3. Nanobubbles in Biomedicine: Bridging Basic Fundamentals to Practical Application(s)

Nanobubbles are minuscule gas-filled spherical entities enclosed by an interface (gas–liquid or gas–solid) with diameters typically in the nanometer range, spanning from tens to hundreds of nanometers [8,9]. They represent a distinct class of bubbles, significantly smaller than conventional microbubbles, and are characterized by their unique properties at the nanoscale. In the realm of nanotechnology, nanobubbles have recently garnered considerable attention, mainly attributed to their exceptional stability and longevity. This remarkable stability arises from the presence of a thin molecular layer at the gas–liquid interface, which effectively confines the gas within the liquid medium. As a result, nanobubbles exhibit prolonged lifetimes, making them pertinent for biomedicine in various scientific and technological applications, including drug delivery [41,42], gene delivery [43], cancer immunotherapy and chemotherapy [34,35], wound healing, and tissue regeneration, through the intravenous delivery of oxygen carriers such as OnB [44]. Furthermore, nanobubbles have displayed proficiency in surface modification and cleaning at the nanoscale. Their presence can facilitate the detachment of nanosized contaminants or particles from solid surfaces, offering potential applications in surface engineering, nanofabrication, and precision cleaning processes. In the field of medical imaging, nanobubbles serve as contrast agents for advanced ultrasound imaging techniques. Their nanoscale dimensions allow for improved resolution and specificity in visualizing biological tissues, vasculature, and cellular structures. Beyond the biomedical realm, it is perhaps worth mentioning to the interested reader that nanobubbles have promising environmental applications, including groundwater remediation and wastewater treatment, where their ability to facilitate gas transfer and enhance chemical reactions is leveraged to address various environmental challenges. Henceforth, the multi-faceted properties and applications of nanobubbles will continue to be further explored, fueling ongoing research endeavors and innovation across diverse scientific and technological disciplines [41,42,43,44].
Various techniques enable the synthesis of nanobubbles, including hydrodynamic cavitation, acoustic cavitation, microfluidics, intense mechanical agitation, and electrolysis, among others. What sets nanobubbles apart from other bubbles are several defining parameters, with bubble diameter being the most critical classification criterion, as outlined by the ISO/TC 281 [45] and ISO 20480-1:2017 [46] standards for terminology and definitions in the R&D&I area of fine bubble technology(ies). The growing interest in nanobubbles across numerous fields stems not only from their expansive surface area and reactivity when compared to macrobubbles and microbubbles but also from their remarkable attributes, including a heightened gas diffusion rate, enhanced cellular uptake, and robust stability against coalescence, collapse, or rupture. These qualities enable nanobubbles to persist in liquid environments for extended periods, spanning several weeks [12,47]. In the ensuing discussion, we delve into the role of physico-chemical features, particularly bubble size, and their interplay with stability. Additionally, we briefly touch upon the significance of factors such as the gas–liquid interface and gas core. Our analysis extends to the implications these factors hold for engineering nanobubbles in diverse bio-medical areas.
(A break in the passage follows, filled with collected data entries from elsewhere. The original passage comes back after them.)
theorem exec_read_of_empty {i : Instr} {v : Telegram → Result} (hi : readValue i = some v)
    (h : s.T.valid = false) : exec i s = .fault (.readBeforeDecode i.opcode) :=
  (exec_of_readValue hi s).trans (readTelegram_of_empty _ v h)

/-- A read completes only from a full T, and drives what it packs from it. -/
theorem exec_read_next {i : Instr} {v : Telegram → Result} (hi : readValue i = some v)
    (h : exec i s = .next t) : s.T.valid = true ∧ t = s.driveRes (v s.T) := by
  cases hv : s.T.valid
  · cases (exec_read_of_empty hi hv).symm.trans h
  · cases (exec_read_of_valid hi hv).symm.trans h
    exact ⟨rfl, rfl⟩

/-- A read that packs `f` of T.code meets R105 as soon as `f` meets the rule's relation for every code and gives
the rule's example. -/
theorem readsTelegramAs_of_code {i : Instr} (f : Code → Result) {value : Telegram → Result → Prop}
    {onE : Result} (hi : readValue i = some fun t => f t.code) (hvalue : ∀ t : Telegram, value t (f t.code))
    (hE : f 0x162059850A8#64 = onE) : ReadsTelegramAs i i.opcode value onE := by
  refine ⟨fun P p => decodePorts_of_read i (isRead_of_readValue hi), fun s hs => ?_,
    fun s => exec_read_of_empty hi, fun s hs hcode => ?_⟩
  · exact ⟨f s.T.code, exec_read_of_valid hi hs, hvalue s.T⟩
  · rw [exec_read_of_valid hi hs, hcode, hE]
    rfl

/-! ### The fields that are packed without a sign -/

/-- Settles O30. -/
theorem rdAddressReadsBits40To33 : Obligations.RdAddressReadsBits40To33 :=
  readsTelegramAs_of_code (fun c => packUnsigned (extAddress c)) rfl
    (fun t => packUnsigned_extractLsb_toNat t.code 40 33 (by decide)) (by decide)

/-- Settles O31: setting bit 0 leaves bits 8 to 1 alone. -/
theorem rdChecksumReadsBits8To1 : Obligations.RdChecksumReadsBits8To1 := by
  refine ⟨readsTelegramAs_of_code (fun c => packUnsigned (extChecksum c)) rfl
    (fun t => packUnsigned_extractLsb_toNat t.code 8 1 (by decide)) (by decide), fun c => ?_⟩
  have same : SameBits (c ||| 1#64) c 63 1 := (clearToggle_eq_iff _ _).mp (clearToggle_or_one c)
  exact extractLsb_congr (fun i hlo hhi => same i hlo (by omega)) (by decide)

/-- Settles O32: two bits hold at most 3. -/
theorem rdChannelReadsBits30To29 : Obligations.RdChannelReadsBits30To29 := by
  refine readsTelegramAs_of_code (fun c => packUnsigned (extChannel c)) rfl (fun t => ?_) (by decide)
  have slice : (packUnsigned (extChannel t.code)).toNat = t.code.toNat / 2 ^ 29 % 2 ^ 2 :=
    packUnsigned_extractLsb_toNat t.code 30 29 (by decide)
  exact ⟨slice, by omega⟩

/-- Settles O35. -/
theorem rdHumidityReadsBits16To9 : Obligations.RdHumidityReadsBits16To9 :=
  readsTelegramAs_of_code (fun c => packUnsigned (extHumidity c)) rfl
    (fun t => packUnsigned_extractLsb_toNat t.code 16 9 (by decide)) (by decide)

/-! ### The temperature (R113, R116) -/

theorem extTempRaw_toNat (c : Code) : (extTempRaw c).toNat = c.toNat / 2 ^ 17 % 2 ^ 12 := by
  rw [extTempRaw, BitVec.extractLsb_toNat, Nat.shiftRight_eq_div_pow]

/-- The raw value is at most 4095, so neither it nor the difference leaves the range -4096 to 4095 of 13 bits. -/
theorem extTempTenths_toInt (c : Code) : (extTempTenths c).toInt = ((extTempRaw c).toNat : Int) - 500 := by
  have bound : (extTempRaw c).toNat < 4096 := (extTempRaw c).isLt
  have raw : ((extTempRaw c).setWidth 13).toInt = ((extTempRaw c).toNat : Int) := by
    rw [BitVec.toInt_setWidth]
    exact Int.bmod_eq_of_le (by omega) (by omega)
  have offset : Config.tempOffset.toInt = 500 := by decide
  rw [extTempTenths, BitVec.toInt_sub, raw, offset]
  exact Int.bmod_eq_of_le (by omega) (by omega)
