-- ==== Sys2Proof/Config.lean ====
section
/-! DEFINITION. What is fixed for a run and what the environment answers inside a step: the parameters of
spec/00_scope.md R6, the types of the two oracles' answers (spec/42_pipeline.md R74, R78), and the free values, which
have no body. -/

namespace Sys2Proof

/-- `HEADER_LAYOUT`: the order of the fields in a record's header (spec/20_memory.md R32). -/
inductive HeaderLayout where
  | nabu   -- the spec's default (decision D6)
  | doc6   -- the source's own §6 order, the named alternative
  deriving DecidableEq, Repr

/-- `CRC_TABLE`: 256 entries of 16 bits (spec/42_pipeline.md R86). -/
abbrev CrcTable := Vector Word16 256

/-- The parameters of the step (spec/10_state.md R14); no step writes them. -/
structure Params where
  /-- `PROMPT_FOR_CHANNEL` (spec/10_state.md R21). -/
  promptForChannel : Bool
  /-- `HEADER_LAYOUT` (spec/20_memory.md R32). -/
  headerLayout : HeaderLayout
  /-- `CRC_TABLE` (spec/42_pipeline.md R86). -/
  crcTable : CrcTable
  deriving DecidableEq, Repr

/-- Which encoder path a backend success takes: the tag the backend returns with its bytes (spec/42_pipeline.md R76). -/
inductive PathKind where
  | raw
  | container
  deriving DecidableEq, Repr, Inhabited

/-- What `Backend(id)` answers (spec/42_pipeline.md R74). -/
inductive BackendResult where
  | ok (kind : PathKind) (bytes : List Byte)
  | notFound
  | tooLarge
  | ioError
  deriving DecidableEq, Repr, Inhabited

/-- The six bytes `Now()` answers (spec/42_pipeline.md R78); how the environment numbers them (`RTC_CONVENTION`) is open. -/
structure ClockTime where
  weekday : Byte
  month   : Byte
  day     : Byte
  hour    : Byte
  minute  : Byte
  second  : Byte
  deriving DecidableEq, Repr, Inhabited

/-- The failure kinds of the pipeline (spec/60_exceptions.md R95). -/
inductive FailKind where
  | notFound
  | tooLarge
  | ioError
  | malformedRecord
  deriving DecidableEq, Repr

/-- FREE VALUE (log entry 3): the answer to the query number `n` for the id `id` when the environment has lined up none.
The spec: "any answer may come for any id at any query" (spec/42_pipeline.md R74). -/
opaque Config.freeBackend (n : Nat) (id : SegId) : BackendResult

/-- FREE VALUE (log entry 4): the answer to the clock reading number `n` when the environment has lined up none
(spec/42_pipeline.md R78: "the answer is a free input of the step"). -/
opaque Config.freeClock (n : Nat) : ClockTime

/-- OPEN CONFIGURATION (log entry 5): `PROMPT_FOR_CHANNEL` of the machine that `State.reset` describes. The spec fixes no value
(spec/10_state.md R21, spec/70_reset_and_hazards.md R113). -/
opaque Config.promptForChannel : Bool

end Sys2Proof
end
3.1. Bubble Size and Physico-Chemico-Mechanical Properties

As mentioned previously, the size of nanobubbles, typically falling within the range of 100 to 250 nm, serves as a fundamental parameter that imparts them with inherent and advantageous physico-chemical characteristics [12,47]. This size distribution proves highly advantageous in nanobubble preparations, as it aids in overcoming infiltration limitations and facilitates the disruption of the blood–brain barrier [48]. A noteworthy feature of nanobubbles is their ability to effectively target sites of inflammation, such as those observed in cancer. This efficacy is attributed to the pore cutoff size of the fenestrated endothelium, which ranges from 380 to 780 nm. This mechanism, known as the enhanced permeability and retention effect (EPR effect basically describes the abnormal characteristics of the blood vessels associated with pathological conditions, particularly in cancer and inflammation), represents a passive targeting strategy that capitalizes on the efficient accumulation of nanobubbles within tissues featuring elevated vascular permeability [7,15]. To simplify, in the context of EPR (leaky blood vessels and the unique properties of the TME to allow therapeutic agents to accumulate preferentially in cancerous tissue while sparing healthy tissue) and nanobubbles, passive targeting means that nanobubbles, due to their size and other properties, can effectively accumulate in areas of disease, such as tumors or inflamed tissues, without the need for active targeting mechanisms. This passive accumulation can enhance the delivery of therapeutic agents or imaging agents to the specific site of interest, contributing to the effectiveness of various medical interventions.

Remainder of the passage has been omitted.